If you have
questions about BRAINS, you might also want to read the FAQ
or read the using BRAINS section.
About BRAINS:
BRAINS is a tool that enables you to isolate the effect of
a specific variable, or a group of variables, on the probability
of having a specific type of boating accident (based on the relationships
between variables in the Boating Accident Report Database (BARD),
which is the universe of all reported accidents).
The Coast Guard does not know if variable relationships of
non-reported accidents are similar to those reported in BARD.
BRAINS also gives you the flexibility to make predictions using
variable combinations that are not frequently occurring in BARD.
What BRAINS Does - by example
The BRAINS system enables you to isolate the effect that
an individual variable has on the probability of a specific type
of accident occurring (within the universe of all reported accidents).
The benefit of this system is it enables you to measure the
likelihood of a reported accident either increasing or decreasing
given a change in a specified variable while holding the effect
of all other variables constant. Thus, BRAINS allows you to determine
what variables have the greatest impact in determining the likelihood
of common accident occurrences. Further, BRAINS is flexible enough
to allow you to determine the likelihood of uncommon or hypothetical
accident scenarios.
Let's use a specific example to illustrate these points. Assume
that you want to answer the question
What major factors increase or decrease one's risk of being
in an accident that involves a capsizing, swamping/flooding,
or sinking in New England?
(For the rest of this example, the model will be simply referred
to as "CAPSIZING").
Further, let's assume that you do not have a copy of BRAINS,
but instead you own a statistical software package and have a
knowledgeable statistician to operate it. This person begins
analyzing the Boating Accident Report Database (BARD) for you.
To answer this question, you first ask your statistician to
compare the incidence of CAPSIZING with two particular types
of boats, open motorboat and canoe/kayak. First, your statistician
reminds you that the results from any analysis of the BARD cannot
report what happened to all boaters - it can only report what
happened to boaters involved in reported accidents.
Now your statistician compares CAPSIZING with boat types.
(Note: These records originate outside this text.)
/-- A byte staged while the host fills the FIFO (log entry 7): RXC steps all the same, and one byte is lost. -/
theorem test_rx_full : commitEnabled { full with rxStage := some 0xA5 } = true ∧
    (commitStep { calm with lost := 16 } { full with rxStage := some 0xA5 }).fifo = full.fifo ∧
    (commitStep calm { full with rxStage := some 0xA5 }).fifo = List.replicate 15 0x55 ++ [0xA5] ∧
    (commitStep calm { full with rxStage := some 0xA5 }).rxStage = none := by
  decide

theorem test_stretch : (phaseStep { calm with stretch := true } addrRead).eng = .stalled ∧
    (phaseStep { calm with stretch := true } { addrRead with tout := 0 }).clkt = false ∧
    (phaseStep { calm with stretch := true, abandon := true } addrRead).trace = [.start, .stretchTimeout, .stop] := by
  decide

/-- WRITE([D3, 04], 2) with the timeout disabled and an endless stretch (95_test_vectors.md): a hang. -/
theorem test_polls_frozen : PollsFrozen [0xD3, 0x04] 2
    (during (writing .wPoll)
      (atLine (.port (.p 0x09 { ProcArgs.zero with nat0 := 2, buffer := [0xD3, 0x04] }) none) { frozen with clkt := false })) :=
  ⟨by decide, rfl, rfl, rfl, rfl, by decide, by decide, _, rfl, rfl⟩

/-! ### Witnesses: the hypotheses of each obligation are met together -/

theorem test_ready : Ready idle ∧ Configurable idle ∧ Ready addrRead ∧ Ready dataWrite ∧ Ready dataRead ∧ Ready frozen ∧ Ready full := by
  decide

theorem test_witness_EncodeOfDecodeIsIdentity : decode (.h 0x2C00000061#38) = .ok (.wrA 0#2 0x61#32) ∧
    decode (.v 0x1BEEF92#25) = .ok (.crcchk 0xBE#8 0xEF#8 0x92#8) ∧ decode (.p 0x15#5 args) = .ok (.setMeasurementInterval 11) := by
  decide

theorem test_witness_StepRunsTheDecodedRequest :
    let s := atLine (.crc8 (.lit 0xBE) (.lit 0xEF) (some 0)) fresh
    nextAgent s = some .host ∧ s.line = some (.plain (.crc8 (.lit 0xBE) (.lit 0xEF) (some 0))) ∧ labelsDefined s.prog = true ∧
    HostOp.request s.locals (.crc8 (.lit 0xBE) (.lit 0xEF) (some 0)) = some (.v 0x0BEEF00#25, some 0) ∧
    decode (.v 0x0BEEF00#25) = .ok (.crc8 0xBE 0xEF) ∧
    ∃ t, exec (.crc8 0xBE 0xEF) s = .next t ∧ t.running = true ∧ t.call = none ∧ t.result = some (.nat 0x92) :=
  ⟨by decide, by decide, by decide, by decide, by decide, _, rfl, by decide, rfl, by decide +kernel⟩

/-- Operands at the ends of their ranges: `wr CLKT, e` and `crcchk` with the widest values, a WRITE of a buffer, and
`call SET_MASKED_BITS(0x1C, e, e)`. -/
theorem test_witness_StepRunsTheDecodedRequest_forms : (Expr.lit 0xFFFFFFFF).eval [] < 2 ^ 32 ∧ (Expr.lit 0xFF).eval [] < 2 ^ 8 ∧
    (Expr.lit 0xFFFF).eval [] < 2 ^ 16 ∧ (∀ b, b ∈ [Expr.lit 0xD3, .lit 0xFF] → b.eval [] < 2 ^ 8) ∧
    (HostOp.request [] (.wr .CLKT (.lit 0xFFFFFFFF))).map (fun p => decode p.1) = some (.ok (.wrClkt 0 0xFFFFFFFF)) ∧
    (HostOp.request [] (.crcchk (.lit 0xFF) (.lit 0) (.lit 0xAC) none)).map (fun p => decode p.1) = some (.ok (.crcchk 0xFF 0 0xAC)) ∧
    (HostOp.request [] (.call 0x09 [.lit 2] [.lit 0xD3, .lit 0xFF] none)).map (fun p => decode p.1) =
      some (.ok (.write [0xD3, 0xFF] 2)) ∧
    (HostOp.request [] (.call 0x0B [.lit 0x1C, .lit 0x40, .lit 0xFFFF] [] none)).map (fun p => decode p.1) =
      some (.ok (.setMaskedBits 0x1C 0x40 0xFFFF)) := by
  decide

/-- The two ways a request is not over: a procedure that still runs, and a host that has stopped. -/
theorem test_witness_StepRunsTheDecodedRequest_stays : (∃ t, exec (.read 3) idle = .next t ∧ t.call ≠ none) ∧
    ∃ t, exec (.rdS 0) fresh = .next t ∧ t.running = false :=
  ⟨⟨_, rfl, by decide⟩, _, rfl, by decide⟩

theorem test_witness_TableWordRunsNext : fresh.running = true ∧ decodeTableWord 32 0x0BEEF00 = some (.crc8 0xBE 0xEF) ∧
    ∃ t, exec (.crc8 0xBE 0xEF)
      { fresh with prog := (fresh.withFetchWord 32 0x0BEEF00).prog, pos := 0, call := none, turn := .host } = .next t :=
  ⟨by decide, by decide, _, rfl⟩

theorem test_witness_EnabledAgentsStep : nextAgent { addrRead with turn := .phase } = some .phase ∧
    nextAgent { idle with rxStage := some 1, turn := .commit } = some .commit ∧
    nextAgent { frozen with rxStage := some 1 } = none ∧
    enabled addrRead.turn { addrRead with prog := [.plain (.rd .S none)] } = true ∧ Quiet idle ∧ Safe idle :=
  ⟨by decide, by decide, by decide, by decide, (by decide : nextAgent idle = none), ⟨by decide, by decide⟩⟩

/-- A host at a jump or an assignment, with label 7 at the next line. -/
def atJump (op : HostOp) : State := { fresh with prog := [.plain op, { label := some 7, op := .halt }] }

theorem test_witness_HostStepsAndRefusals : ∀ op ∈ [HostOp.jz (.lit 0) 7, .jz (.lit 1) 7, .jnz (.lit 0) 7, .jnz (.lit 1) 7,
      .j 7, .assign 3 (.lit 5)],
    nextAgent (atJump op) = some .host ∧ (atJump op).line = some (.plain op) ∧ labelsDefined (atJump op).prog = true ∧
    position (atJump op).prog 7 = some 1 := by
  decide

/-- A read with data (word 0x0400000001), an unassigned id, and `j NOWHERE` (95_test_vectors.md section 10). -/
theorem test_witness_HostStepsAndRefusals_refused :
    nextAgent (atLine (.port (.h 0x0400000001#38) none) idle) = some .host ∧
    decode (.h 0x0400000001#38) = .error .reservedEncoding ∧
    nextAgent (atLine (.port (.p 0x0E#5 ProcArgs.zero) none) fresh) = some .host ∧
    decode (.p 0x0E#5 ProcArgs.zero) = .error .unknownProcedure ∧
    nextAgent (atLine (.j 9) fresh) = some .host ∧ labelsDefined (atLine (.j 9) fresh).prog = false := by
  decide

theorem test_witness_StopsAreSticky :
    (∃ t, step { addrRead with faults := [.zeroLengthStart], turn := .phase } = .next t) ∧
    (∃ t, step { addrRead with refused := some .reservedBits, turn := .phase } = .next t) ∧
    ({ addrRead with faults := [.zeroLengthStart] } : State).running = false :=
  ⟨⟨_, rfl⟩, ⟨_, rfl⟩, by decide⟩

/-- The outcomes of R340: the Engine may still step on a stopped host and after a return, and a host with a line to
go has not ended. -/
theorem test_witness_StopsAreSticky_outcomes :
    outcome { addrRead with faults := [.zeroLengthStart], turn := .phase } = some .fault ∧
    outcome { addrRead with refused := some .reservedBits, turn := .phase } = some .refused ∧
    outcome { idle with prog := [.plain .halt], rxStage := some 0xA5, result := some (.result (.ok (.nat 2))) } =
      some (.success (some (.result (.ok (.nat 2))))) ∧
    (∃ t, step { idle with prog := [.plain .halt], rxStage := some 0xA5, turn := .commit } = .next t) ∧
    outcome (atLine (.rd .S none) idle) = none :=
  ⟨by decide, by decide, by decide, ⟨_, rfl⟩, by decide⟩

theorem test_witness_RequestChecksInOrder : ({ fresh with faults := [.zeroLengthStart] } : State).running = false ∧
    fresh.running = true ∧ fresh.mapped = false ∧ Ready idle ∧
    Reg.CLKT.offset + (1#2).toNat > 0x1C ∧ Reg.DEL.offset + (3#2).toNat ≤ 0x1C ∧ (Reg.DEL.offset + (3#2).toNat) % 4 ≠ 0 ∧
    (0x80#32 &&& Reg.A.reservedMask) ≠ 0#32 ∧ (0x7F#32 &&& Reg.A.reservedMask) = 0#32 ∧ Ready addrRead ∧ addrRead.eng ≠ .idle := by
  decide

theorem test_witness_ReadControlReturnsStoredBits : Ready idle ∧ Ready addrRead := by decide

theorem test_witness_ReadStatusIsOneSnapshot : Ready idle ∧ Ready full ∧ Ready dataWrite ∧ Ready frozen := by decide

theorem test_witness_ReadLengthIsRemainingOrWritten : Ready addrRead ∧ addrRead.eng ≠ .idle ∧ Ready { idle with done := true } ∧
    Ready idle ∧ idle.eng = .idle ∧ idle.done = false := by
  decide

theorem test_witness_ReadConfigurationRegisters : Ready idle ∧ idle.cfg.cdivReadback = .asWritten ∧
    Ready { idle with cfg := { cfg with cdivReadback := .bit0Cleared } } := by
  decide

theorem test_witness_PopFifo : Ready dataWrite ∧ dataWrite.eng ≠ .idle ∧ dataWrite.xRead = false ∧ Ready idle ∧ idle.fifo = [] ∧
    Ready { dataRead with fifo := [0x43, 0xC8] } ∧ dataRead.xRead = true := by
  decide

theorem test_witness_PushFifo : 0xFF#32 &&& 0xFFFFFF00#32 = 0#32 ∧ Ready dataRead ∧ dataRead.eng ≠ .idle ∧ dataRead.xRead = true ∧
    Ready full ∧ full.eng = .idle ∧ full.fifo.length = full.cfg.fifoDepth ∧ Ready dataWrite ∧ dataWrite.xRead = false ∧
    dataWrite.fifo.length ≠ dataWrite.cfg.fifoDepth := by
  decide

theorem test_witness_WriteStatusClearsFlags : Ready dataWrite ∧ 0x3FF#32 &&& 0xFFFFFC00#32 = 0#32 := by decide

theorem test_witness_WriteConfigurationRegisters : Configurable idle ∧ 0xFFFF#32 &&& 0xFFFF0000#32 = 0#32 ∧
    0x7F#32 &&& 0xFFFFFF80#32 = 0#32 := by
  decide

theorem test_witness_WriteControlStoresClearsStarts : Configurable { idle with dlenW := 0xFFFF } ∧
    0x87B1#32 &&& 0xFFFF784E#32 = 0#32 ∧ (0x87B1#32).getLsbD 7 = true ∧ (0x87B1#32).getLsbD 15 = true ∧ idle.pinsRouted = true ∧
    0x8730#32 &&& 0xFFFF784E#32 = 0#32 ∧ (0x8730#32).getLsbD 7 = false := by
  decide

theorem test_witness_StartChecksInOrder : Configurable idle ∧ idle.dlenW = 0#16 ∧ 0x80#32 &&& 0xFFFF784E#32 = 0#32 ∧
    (0x80#32).getLsbD 7 = true ∧ (0x80#32).getLsbD 15 = false ∧ 0x8080#32 &&& 0xFFFF784E#32 = 0#32 ∧
    (0x8080#32).getLsbD 7 = true ∧ (0x8080#32).getLsbD 15 = true ∧ Configurable { idle with dlenW := 1, pinsRouted := false } := by
  decide

theorem test_witness_CrcRequestsComplete : fresh.running = true ∧ crc8 0xBE 0xEF = 0x92 ∧ crc8 0xBE 0xEF ≠ 0x93 := by
  decide +kernel

theorem test_witness_SingleBitFlipIsDetected : (0 : Nat) < 16 ∧ (15 : Nat) < 16 ∧ fresh.running = true ∧
    crc8 0xBE 0xEF = 0x92 ∧ (0 : Nat) < 8 ∧ (7 : Nat) < 8 := by
  decide +kernel

theorem test_witness_FrameValidation : ([0, 0] : List Byte).length ≠ 3 * 1 ∧ ([0x00, 0x01, 0xB0] : List Byte).length = 3 * 1 ∧
    crc8 0x00 0x01 = 0xB0 ∧ crc8 0x00 0x01 ≠ 0xB1 := by
  decide +kernel

theorem test_witness_MappingProcedures : idle.running = true ∧ idle.mapped = true ∧ fresh.running = true ∧ fresh.mapped = false := by
  decide

theorem test_witness_SetClockFrequency : idle.running = true ∧ idle.cfg.coreClockHz / 4577 > 32768 ∧ Configurable idle ∧
    idle.cfg.coreClockHz / 400000 < 32768 ∧ Configurable { idle with cfg := { cfg with coreClockHz := 32768000 } } ∧
    32768000 / 1000 = 32768 ∧ fresh.running = true ∧ fresh.mapped = false ∧ Ready dataRead ∧ dataRead.eng ≠ .idle := by
  decide +kernel

theorem test_witness_ReadBackFrequency : Ready idle ∧ idle.cfg.cdivReadback = .asWritten ∧
    Ready { idle with cfg := { cfg with cdivReadback := .bit0Cleared }, cdiv := 0x177 } ∧ Ready { idle with cdiv := 0 } ∧
    fresh.running = true ∧ fresh.mapped = false := by
  decide

theorem test_witness_ClockLaws :
    (∃ t, exec (.setClockFrequency 0) fresh = .next t ∧ t.running = true ∧ t.result = some (.result (.err .tooSlow))) ∧
    (∃ t u, exec (.setClockFrequency 400000) idle = .next t ∧ exec (.setClockFrequency 400000) t = .next u) ∧
    Configurable idle ∧ idle.cfg.coreClockHz / 75000000 = 2 ∧ idle.cfg.coreClockHz = 150000000 :=
  ⟨⟨_, rfl, by decide, rfl⟩, ⟨_, _, rfl, rfl⟩, by decide, by decide +kernel, rfl⟩

theorem test_witness_TimeoutAndAddress : Configurable idle ∧ Ready dataRead ∧ dataRead.eng ≠ .idle ∧
    fresh.running = true ∧ fresh.mapped = false := by
  decide

theorem test_witness_SetMaskedBitsIsReadThenWrite :
    (idle.running = true ∧ idle.call = none ∧
      ∃ u v, exec (readInstr .DEL 0#2) idle = .next u ∧ u.running = true ∧ u.result = some (.nat v)) ∧
    ∃ u, exec (writeInstr .A 0#2 ((0x22#32 &&& ~~~0x7F#32) ||| (0x61#32 &&& 0x7F#32))) { idle with call := some (.masked 0x22) } =
      .next u ∧ u.running = true :=
  ⟨⟨by decide, rfl, _, _, rfl, by decide, rfl⟩, _, rfl, by decide⟩

theorem test_witness_SetMaskedBitsIsReadThenWrite_stops :
    (∃ u, exec (readInstr .FIFO 0#2) dataWrite = .next u ∧ u.running = false) ∧
    (∃ u, exec (writeInstr .A 0#2 ((0xE1#32 &&& ~~~0#32) ||| (0#32 &&& 0#32))) { idle with call := some (.masked 0xE1) } =
      .next u ∧ u.running = false) ∧
    Ready idle ∧ 0x1D > 0x1C ∧ 0x1B ≤ 0x1C ∧ 0x1B % 4 ≠ 0 :=
  ⟨⟨_, rfl, by decide⟩, ⟨_, rfl, by decide⟩, by decide, by decide, by decide, by decide⟩

theorem test_witness_SetMaskedBitsCompletes : Configurable idle ∧ idle.call = none ∧
    0xFFFFFFFF#32 &&& 0xFFFFFF80#32 = 0xFFFFFF80#32 ∧ 0x7F#32 &&& 0xFFFFFF80#32 = 0#32 := by
  decide

theorem test_witness_ConfigurationPersists : (∃ t, exec (.wrDiv 0 2) idle = .next t ∧ t.cdiv ≠ idle.cdiv) ∧
    (∃ t, exec (.wrClkt 0 2) idle = .next t ∧ t.tout ≠ idle.tout) ∧ ∃ t, exec (.wrA 0 2) idle = .next t ∧ t.aAddr ≠ idle.aAddr :=
  ⟨⟨_, rfl, by decide⟩, ⟨_, rfl, by decide⟩, _, rfl, by decide⟩

theorem test_witness_AddressStep : addrRead.eng = .addr ∧ calm.stretch = false ∧ calm.ack = true ∧
    ({ calm with ack := false } : Draws).ack = false := by
  decide

theorem test_witness_TransmitStep : dataWrite.eng = .data ∧ dataWrite.xRead = false ∧ dataWrite.fifo = [0xD3] ∧ dataWrite.rem ≠ 1 ∧
    ({ dataWrite with rem := 1 } : State).rem = 1 ∧ calm.stretch = false := by
  decide

theorem test_witness_ReceiveAndCommitSteps : dataRead.eng = .data ∧ dataRead.xRead = true ∧ dataRead.rem ≠ 1 ∧
    dataRead.cfg.rxCommitLag ≠ .none ∧ ({ dataRead with rem := 1, rxStage := some 0xA5 } : State).rxStage = some 0xA5 ∧
    dataRead.fifo.length < dataRead.cfg.fifoDepth ∧ ({ full with rxStage := some 0xA5 } : State).rxStage = some 0xA5 ∧
    full.fifo.length ≥ full.cfg.fifoDepth := by
  decide

theorem test_witness_StretchStep : phaseEnabled addrRead = true ∧ phaseEnabled dataWrite = true ∧ phaseEnabled dataRead = true ∧
    addrRead.tout ≠ 0 ∧ phaseEnabled { addrRead with tout := 0 } = true ∧ addrRead.cfg.clktZeroDisables = true := by
  decide

theorem test_witness_StalledStaysStalled : frozen.eng = .stalled ∧
    (∃ t, step (atLine (.wr .S (.lit 0x302)) frozen) = .next t) ∧ Ready frozen ∧ 0x8080#32 &&& 0xFFFF784E#32 = 0#32 :=
  ⟨rfl, ⟨_, rfl⟩, by decide, by decide⟩

theorem test_witness_OnlyStatusWritesClearFlags :
    (∃ t, exec (.wrS 0 0x200) frozen = .next t ∧ frozen.clkt = true ∧ t.clkt = false) ∧
    ∃ t, exec (.read 3) (during (reading .rStat [] 0) { idle with dlenW := 3, done := true }) = .next t ∧ t.done = false :=
  ⟨⟨_, rfl, rfl, by decide⟩, _, rfl, by decide⟩

/-- A READ of three bytes with one taken and two to come. -/
def readRuns : State :=
  during (reading .rLoop [0xA5] 0) (atLine (.port (.p 0x0A { ProcArgs.zero with nat0 := 3 }) none)
    { dataRead with dlenW := 3, trace := [.start, .addrByte 0 true .ack, .rxByte 0xA5 .ack], turn := .phase })

theorem test_readRuns_owned : CallOwned readRuns := by
  intro c hc
  cases hc
  exact ⟨⟨.read 3, by decide, by decide⟩, fun t ht => by cases ht; decide⟩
You discover that in New England:
Comparison #1:
- 18% of the open motorboats in reported accidents were involved
in CAPSIZING accidents
- 83% of the canoes/kayaks in reported accidents were involved
in CAPSIZING accidents
Our statistician tells us that canoe/kayaks are 3.6 times
more likely to be involved in a capsizing accident than an open
motorboat, i.e., (83-18)/18 = 3.6.
Thinking that water conditions or operator behavior may affect
our results, we inquire further into the accident data. Our statistician
provides us with the following information:
4% of open motorboats involved in accidents reported strong
currents at the time of the accident, whereas 16% of canoes/kayaks
involved in accidents reported strong currents. 3% of the open
motorboats involved in all accidents reported over or improper
loading as a contributing factor, compared to 12% of all canoes/kayaks
involved in accidents.
Thus, we find that compared with the open motorboats, canoes/kayaks:
Comparison #2
- Are 3 times more likely to be involved in accidents with
strong currents
- Are 3 times more likely to be over or improperly loaded
But this raises a question in your mind regarding capsizings:
Are canoes and kayaks really more likely to be involved
in capsizings, or are they just more likely to be operating in
strong currents and/or improperly loaded?
That is, what is more important in affecting the likelihood
of a capsizing: is it the boat type, the water conditions, or
the way the boat was loaded? Using simple statistical techniques
does not seem to provide a clear answer.
When we originally found that canoes/kayaks
were 3.6 times
more likely to be involved in capsizings, we did not consider
that canoes/kayaks are more likely to be in strong currents and
improperly loaded. This is the major point to consider.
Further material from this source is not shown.